I need a proper buddy and it would be unfair to put that on you and Shelby. Although I would definitely appreciate your advice as well as a conversation to aid my loneliness. I am wary though, what if I begin developing a co-dependency. What is your view on that?
I have asked my best friend, she was unaware of how much I was drinking and it felt like a relief to share it and she is very firm. I wasn’t being sarcastic about my toasting, but that has made me see I need proper professional advice.
I’m sorry for being the female equivalent of a male chauvinistic pig. I can see some of my angst I release on you and I’d prefer it if you were not so nice and rather just gave me tough love. It is what I need I think.
I liked what you wrote to Lucie about victimisation. I do feel lately I am being more self pitiful. It makes me angrier with myself and so another cycle continues. So fucking tired of shit!

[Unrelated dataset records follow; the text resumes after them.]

-- ==== Sys2Proof/Tests/Slice0.lean ====
section
/-! SUPPORT. The model's own tests. Expected values come from spec/: the words are written out from the formats of R71, the
results are the vectors of 95_test_vectors.md, named in each comment. After them, one witness for the hypotheses of every
statement that has some. -/

namespace Sys2Proof.Tests

open Sys2Proof.Machine

/-! ## Well-formedness: the one check, and an ill-formed term it refuses -/

theorem test_trap_service_code_ill_formed : (Instr.trap 0x20#8).wellFormed = false ∧ (Instr.trap 0x25#8).wellFormed = false := by
  decide

theorem test_trap_other_code_well_formed : (Instr.trap 0x1F#8).wellFormed = true ∧ (Instr.trap 0x26#8).wellFormed = true := by
  decide

/-! ## Decoding: every constructor by a word written out from R71 -/

theorem test_decode_addReg : decode 0b0001_010_000_0_00_001#16 = .instr (.addReg 2 0 1) := by decide
theorem test_decode_addImm : decode 0b0001_001_001_1_11111#16 = .instr (.addImm 1 1 31#5) := by decide
theorem test_decode_andReg : decode 0b0101_010_000_0_00_001#16 = .instr (.andReg 2 0 1) := by decide
theorem test_decode_andImm : decode 0b0101_000_000_1_00000#16 = .instr (.andImm 0 0 0#5) := by decide
theorem test_decode_not : decode 0b1001_001_000_111111#16 = .instr (.not 1 0) := by decide
theorem test_decode_ld : decode 0b0010_001_000000010#16 = .instr (.ld 1 2#9) := by decide
theorem test_decode_ldi : decode 0b1010_000_000010011#16 = .instr (.ldi 0 19#9) := by decide
theorem test_decode_ldr : decode 0b0110_010_001_000000#16 = .instr (.ldr 2 1 0#6) := by decide
theorem test_decode_lea : decode 0b1110_000_000000010#16 = .instr (.lea 0 2#9) := by decide
theorem test_decode_st : decode 0b0011_000_000000001#16 = .instr (.st 0 1#9) := by decide
theorem test_decode_sti : decode 0b1011_010_000000101#16 = .instr (.sti 2 5#9) := by decide
theorem test_decode_str : decode 0b0111_000_001_111111#16 = .instr (.str 0 1 63#6) := by decide
theorem test_decode_br : decode 0b0000_0_0_1_111111101#16 = .instr (.br false false true 509#9) := by decide
theorem test_decode_jmp : decode 0b1100_000_111_000000#16 = .instr (.jmp 7) := by decide
theorem test_decode_jsr : decode 0b0100_1_00000000010#16 = .instr (.jsr 2#11) := by decide
theorem test_decode_jsrr : decode 0b0100_0_00_011_000000#16 = .instr (.jsrr 3) := by decide
theorem test_decode_rti : decode 0b1000_111111111111#16 = .instr (.rti 0xFFF#12) := by decide
theorem test_decode_reserved : decode 0b1101_000100100011#16 = .instr (.reserved 0x123#12) := by decide
theorem test_decode_trap : decode 0b1111_0000_00100110#16 = .instr (.trap 0x26#8) := by decide
theorem test_decode_trapGetc : decode 0b1111_0000_00100000#16 = .instr .trapGetc := by decide
theorem test_decode_trapOut : decode 0b1111_0000_00100001#16 = .instr .trapOut := by decide
theorem test_decode_trapPuts : decode 0b1111_0000_00100010#16 = .instr .trapPuts := by decide
theorem test_decode_trapIn : decode 0b1111_0000_00100011#16 = .instr .trapIn := by decide
theorem test_decode_trapPutsp : decode 0b1111_0000_00100100#16 = .instr .trapPutsp := by decide
theorem test_decode_trapHalt : decode 0b1111_0000_00100101#16 = .instr .trapHalt := by decide

/-- Vectors O10, O17, O22, J4, J5, S7, S8, T19: undefined patterns, each by its name. -/
theorem test_decode_illegal :
    decode 0x1408#16 = .illegal .add ∧ decode 0x5408#16 = .illegal .and ∧ decode 0x903E#16 = .illegal .not ∧
    decode 0xC1C1#16 = .illegal .jmp ∧ decode 0xC9C0#16 = .illegal .jmp ∧ decode 0x40C1#16 = .illegal .jsrr ∧
    decode 0x42C0#16 = .illegal .jsrr ∧ decode 0xF122#16 = .illegal .trap := by
  decide

/-- R87's words of the pseudo-instructions. -/
theorem test_pseudo_words :
    encode (Pseudo.expand .ret) = 0xC1C0#16 ∧ encode (Pseudo.expand (.branch 5#9)) = 0x0E05#16 ∧
    encode (Pseudo.expand .nop) = 0x0000#16 ∧ encode (Pseudo.expand .getc) = 0xF020#16 ∧
    encode (Pseudo.expand .out) = 0xF021#16 ∧ encode (Pseudo.expand .puts) = 0xF022#16 ∧
    encode (Pseudo.expand .inp) = 0xF023#16 ∧ encode (Pseudo.expand .putsp) = 0xF024#16 ∧
    encode (Pseudo.expand .halt) = 0xF025#16 := by
  decide

/-- P6: `LEA R2, SUB` at x3000 with SUB at x3006 has offset 5, `LEA R0, STR` at x3006 with STR at x3003 has offset -4. -/
theorem test_label_fields :
    labelField 9 0x3006#16 0x3000#16 = some 5#9 ∧ labelField 9 0x3003#16 0x3006#16 = some 508#9 ∧
    labelField 9 0x4000#16 0x3000#16 = none := by
  decide

/-! ## Steps -/

/-- A loaded, Running unit with the given word at x3000, pc there, and more cells above it. -/
def unit (w : Word) (more : Memory) : State :=
  { State.reset with loaded := true, pc := 0x3000#16, mem := (0x3000, w) :: more }

/-- The state after a step (the state itself where there is no step). -/
def after (s : State) : State :=
  match step s with
  | .next t => t
  | .fault _ => s
  | .refused _ => s

def flagsNZP (n z p : Bool) : Flags := ⟨n, z, p⟩

/-- O2: x7FFF + x0001 = x8000, N. -/
theorem test_add_overflow :
    let t := after ((unit 0x1401#16 []).setReg 0 0x7FFF#16 |>.setReg 1 0x0001#16)
    t.reg 2 = 0x8000#16 ∧ t.flags = flagsNZP true false false ∧ t.pc = 0x3001#16 := by
  decide

/-- O7: x000F + (-16) = xFFFF, N. -/
theorem test_add_smallest_immediate :
    let t := after ((unit 0x16F0#16 []).setReg 3 0x000F#16)
    t.reg 3 = 0xFFFF#16 ∧ t.flags = flagsNZP true false false := by
  decide

/-- R102's example: x00F0 & x0F0F = x0000, Z. -/
theorem test_and_zero :
    let t := after ((unit 0x5401#16 []).setReg 0 0x00F0#16 |>.setReg 1 0x0F0F#16)
    t.reg 2 = 0x0000#16 ∧ t.flags = flagsNZP false true false := by
  decide

/-- O15: x1234 & -16 = x1230. -/
theorem test_and_sign_extends : (after ((unit 0x5270#16 []).setReg 1 0x1234#16)).reg 1 = 0x1230#16 := by decide

/-- O20: ~x8000 = x7FFF, P. -/
theorem test_not :
    let t := after ((unit 0x923F#16 []).setReg 0 0x8000#16)
    t.reg 1 = 0x7FFF#16 ∧ t.flags = flagsNZP false false true := by
  decide

/-- M1. -/
theorem test_ld :
    let t := after (unit 0x2202#16 [(0x3003, 0x8001#16)])
    t.reg 1 = 0x8001#16 ∧ t.flags = flagsNZP true false false ∧ t.pc = 0x3001#16 := by
  decide

/-- L1-7: LD at x0000 with offset -2 reads xFFFF. -/
theorem test_ld_wraps :
    let s := { State.reset with loaded := true, mem := [(0x0000, 0x21FE#16), (0xFFFF, 0x8000#16)] }
    (after s).reg 0 = 0x8000#16 ∧ (after s).pc = 0x0001#16 := by
  decide

/-- M9: the pointer cell holds its own address. -/
theorem test_ldi_self : (after (unit 0xA000#16 [(0x3001, 0x3001#16)])).reg 0 = 0x3001#16 := by decide

/-- M5: LDI through a pointer to KBSR, a character waiting. -/
theorem test_ldi_keyboard_status :
    let t := after ((unit 0xA202#16 [(0x3003, 0xFE00#16)]).setInput [some 0x61#8])
    t.reg 1 = 0x8000#16 ∧ t.flags = flagsNZP true false false ∧ t.kbdrLatch = 0x0061#16 ∧ t.kbdrValid = true ∧
      t.input = [] := by
  decide

/-- M7: LDI through a pointer to KBDR, a character latched. -/
theorem test_ldi_keyboard_data :
    let t := after ((unit 0xA202#16 [(0x3003, 0xFE02#16)]).setLatch 0x0061#16 true)
    t.reg 1 = 0x0061#16 ∧ t.kbdrValid = false := by
  decide

/-- M11: DR = BaseR, offset -32. -/
theorem test_ldr_base_is_destination :
    (after ((unit 0x6260#16 [(0x4000, 0xFFFF#16)]).setReg 1 0x4020#16)).reg 1 = 0xFFFF#16 := by
  decide

/-- M14: LEA at x7FFF gives x8000, N. -/
theorem test_lea_negative :
    let t := after { State.reset with loaded := true, pc := 0x7FFF#16, mem := [(0x7FFF, 0xE200#16)] }
    t.reg 1 = 0x8000#16 ∧ t.flags = flagsNZP true false false := by
  decide

/-- M17: ST over the next word; the next fetch reads it. -/
theorem test_st_next_word :
    let t := after ((unit 0x3200#16 []).setReg 1 0xF025#16)
    t.cell 0x3001#16 = 0xF025#16 ∧ (fetch t).1 = 0xF025#16 := by
  decide

/-- M19: STI over its own pointer. -/
theorem test_sti_self :
    (after ((unit 0xB000#16 [(0x3001, 0x3001#16)]).setReg 0 0x1234#16)).cell 0x3001#16 = 0x1234#16 := by
  decide

/-- M20: STR with offset -1. -/
theorem test_str :
    (after ((unit 0x707F#16 []).setReg 0 0xABCD#16 |>.setReg 1 0x4000#16)).cell 0x3FFF#16 = 0xABCD#16 := by
  decide

/-- M22 and M25: a store to KBDR loads the latch and no cell; a store to KBSR changes nothing but pc. -/
theorem test_str_keyboard :
    (let t := after ((unit 0x7040#16 []).setReg 0 0x0041#16 |>.setReg 1 0xFE02#16)
     t.kbdrLatch = 0x0041#16 ∧ t.kbdrValid = true ∧ t.cell 0xFE02#16 = 0x0000#16) ∧
    (let s := (unit 0x7040#16 []).setReg 0 0x1234#16 |>.setReg 1 0xFE00#16
     after s = s.setPc 0x3001#16) := by
  decide

/-- B1 and B2. -/
theorem test_br :
    (after ((unit 0x03FD#16 []).setFlags (flagsNZP false false true))).pc = 0x2FFE#16 ∧
    (after ((unit 0x03FD#16 []).setFlags (flagsNZP false true false))).pc = 0x3001#16 := by
  decide

/-- B3: no branch is taken before the first flag write. -/
theorem test_br_no_flag : (after (unit 0x0E05#16 [])).pc = 0x3001#16 := by decide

Firstly you are right I am a self-aware person but why can I not muster enough strength to act on it? What is wrong with my willpower? I see all my stupid mistakes! Do you believe it is wrong to act on your emotions, in truth, I am avoiding therapy because I’ve seen a lot of people come out of it just over aware and everything becomes an over-analysis of each and every decision, I would want enough insight to not ruin future relationships like Tim offers but I wouldn’t want so much knowledge where I assess a person rather than let things happen as they should naturally. I am a bit skeptical about spending so much money on a therapist, at what point do they become a crutch too? I do feel they draw out info slowly and sometimes just want to rehash your childhood? Not everything is rooted in childhood, is it? I was a very confident person before I fell in love, I loved myself and would have often done the rejecting. Maybe it is just karma?
I like the idea of pushing the body to detox, maybe walks will clear my head and have me reaching for water. Maybe I can set goals to work towards that seems like a good idea. Thanks
Also, to both Tim and Shelby what did you do with your mutual ex-friends and ex-family? Delete and block too? Does that help you move on better?
Sucks you had a panic attack @Shelbyville, what is causing it? Is it your ex still or work?
Also soz for us all jumping to conclusions about you having caught feelings, again that selfish hope if Shelby can do it, I can too. It’s amazing how our brains can fill information from the snippet of information we read, the friend you described previously sounded amazing and like a gem, like someone who was always there and cared for you and I thought maybe like Tim mentioned you may have begun to have high expectations, as you mentioned this yourself once too but when you add all the above then it becomes clear he continually lets you down and you don’t want someone like that. Urgh, men! Bet he went flaky when he knew he wasn’t getting some! Probably doing what most men do in the friend zone biding their time.
Your new attitude is totally motivational, go for it even if shit hits the fan, so much of it flying around anyway !!